U.S. Pat. No. 3,935,129 discloses a liquid cleaning composition containing an alkali metal silicate, urea, glycerin, triethanolamine, an anionic detergent and a nonionic detergent. The silicate content determines the amount of anionic and/or nonionic detergent in the liquid cleaning composition. However, the foaming properties of these detergent compositions are not discussed therein.
U.S. Pat. No. 4,129,515 discloses a heavy duty liquid detergent for laundering fabrics comprising a mixture of substantially equal amounts of anionic and nonionic surfactants, alkanolamines and magnesium salts, and, optionally, zwitterionic surfactants as suds modifiers.

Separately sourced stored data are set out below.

theorem test_jm_9fc5_v136 :
    after (.load [(0x0100#16, 0xFA#8), (0x0101#16, 0xC5#8), (0x0102#16, 0x9F#8)]
      (bg .i8080))
      (fun t => (t.pc, t.clk)) = some (0x0103#16, 10) := by decide

theorem test_call_b7d2_v140 :
    after (.load [(0x0100#16, 0xCD#8), (0x0101#16, 0xD2#8), (0x0102#16, 0xB7#8)]
      { bg .i8080 with sp := 0x2400#16 })
      (fun t => (t.sp, t.byteAt 0x23FF#16, t.byteAt 0x23FE#16, t.pc, t.clk)) = some (0x23FE#16, 0x01#8, 0x03#8,
        0xB7D2#16, 17) := by decide

theorem test_call_0200_v141 :
    after (.load [(0x0100#16, 0xCD#8), (0x0101#16, 0x00#8), (0x0102#16, 0x02#8)]
      { bg .i8080 with sp := 0x0001#16 })
      (fun t => (t.sp, t.byteAt 0x0000#16, t.byteAt 0xFFFF#16, t.pc, t.clk)) = some (0xFFFF#16, 0x01#8, 0x03#8,
        0x0200#16, 17) := by decide

theorem test_cc_def6_v142 :
    after (.load [(0x0100#16, 0xDC#8), (0x0101#16, 0xF6#8), (0x0102#16, 0xDE#8)]
      { bg .i8080 with flags := { clearFlags with cy := true }, sp := 0x2400#16 })
      (fun t => (t.sp, t.byteAt 0x23FF#16, t.byteAt 0x23FE#16, t.pc, t.clk)) = some (0x23FE#16, 0x01#8, 0x03#8,
        0xDEF6#16, 17) := by decide

theorem test_cc_def6_v143 :
    after (.load [(0x0100#16, 0xDC#8), (0x0101#16, 0xF6#8), (0x0102#16, 0xDE#8)]
      { bg .i8080 with sp := 0x2400#16 })
      (fun t => (t.pc, t.clk)) = some (0x0103#16, 11) := by decide

theorem test_cpe_1234_v144 :
    after (.load [(0x0100#16, 0xEC#8), (0x0101#16, 0x34#8), (0x0102#16, 0x12#8)]
      { bg .i8080 with flags := { clearFlags with p := true }, sp := 0x2400#16 })
      (fun t => (t.sp, t.byteAt 0x23FF#16, t.byteAt 0x23FE#16, t.pc, t.clk)) = some (0x23FE#16, 0x01#8, 0x03#8,
        0x1234#16, 17) := by decide

theorem test_cm_1234_v145 :
    after (.load [(0x0100#16, 0xFC#8), (0x0101#16, 0x34#8), (0x0102#16, 0x12#8)]
      { bg .i8080 with sp := 0x2400#16 })
      (fun t => (t.pc, t.clk)) = some (0x0103#16, 11) := by decide

theorem test_cnz_1234_v146 :
    after (.load [(0x0100#16, 0xC4#8), (0x0101#16, 0x34#8), (0x0102#16, 0x12#8)]
      { bg .i8080 with sp := 0x2400#16 })
      (fun t => (t.sp, t.byteAt 0x23FF#16, t.byteAt 0x23FE#16, t.pc, t.clk)) = some (0x23FE#16, 0x01#8, 0x03#8,
        0x1234#16, 17) := by decide

theorem test_ret_v147 :
    after (.load [(0x0100#16, 0xC9#8), (0x23FE#16, 0x03#8), (0x23FF#16, 0x01#8)]
      { bg .i8080 with sp := 0x23FE#16 })
      (fun t => (t.sp, t.pc, t.clk)) = some (0x2400#16, 0x0103#16, 10) := by decide

theorem test_ret_v148 :
    after (.load [(0x0100#16, 0xC9#8), (0xFFFF#16, 0x34#8), (0x0000#16, 0x12#8)]
      { bg .i8080 with sp := 0xFFFF#16 })
      (fun t => (t.sp, t.pc, t.clk)) = some (0x0001#16, 0x1234#16, 10) := by decide

theorem test_rz_v149 :
    after (.load [(0x0100#16, 0xC8#8), (0x23FE#16, 0x03#8), (0x23FF#16, 0x01#8)]
      { bg .i8080 with flags := { clearFlags with z := true }, sp := 0x23FE#16 })
      (fun t => (t.sp, t.pc, t.clk)) = some (0x2400#16, 0x0103#16, 11) := by decide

U.S. Pat. No. 4,224,195 discloses an aqueous detergent composition for laundering socks or stockings comprising a specific group of nonionic detergents, namely, an ethylene oxide of a secondary alcohol, a specific group of anionic detergents, namely, a sulfuric ester salt of an ethylene oxide adduct of a secondary alcohol, and an amphoteric surfactant which may be a betaine, wherein either the anionic or nonionic surfactant may be the major ingredient.
The prior art also discloses detergent compositions containing all nonionic surfactants as shown in U.S. Pat. Nos. 4,154,706 and 4,329,336 wherein the shampoo compositions contain a plurality of particular nonionic surfactants in order to affect desirable foaming and detersive properties despite the fact that nonionic surfactants are usually deficient in such properties.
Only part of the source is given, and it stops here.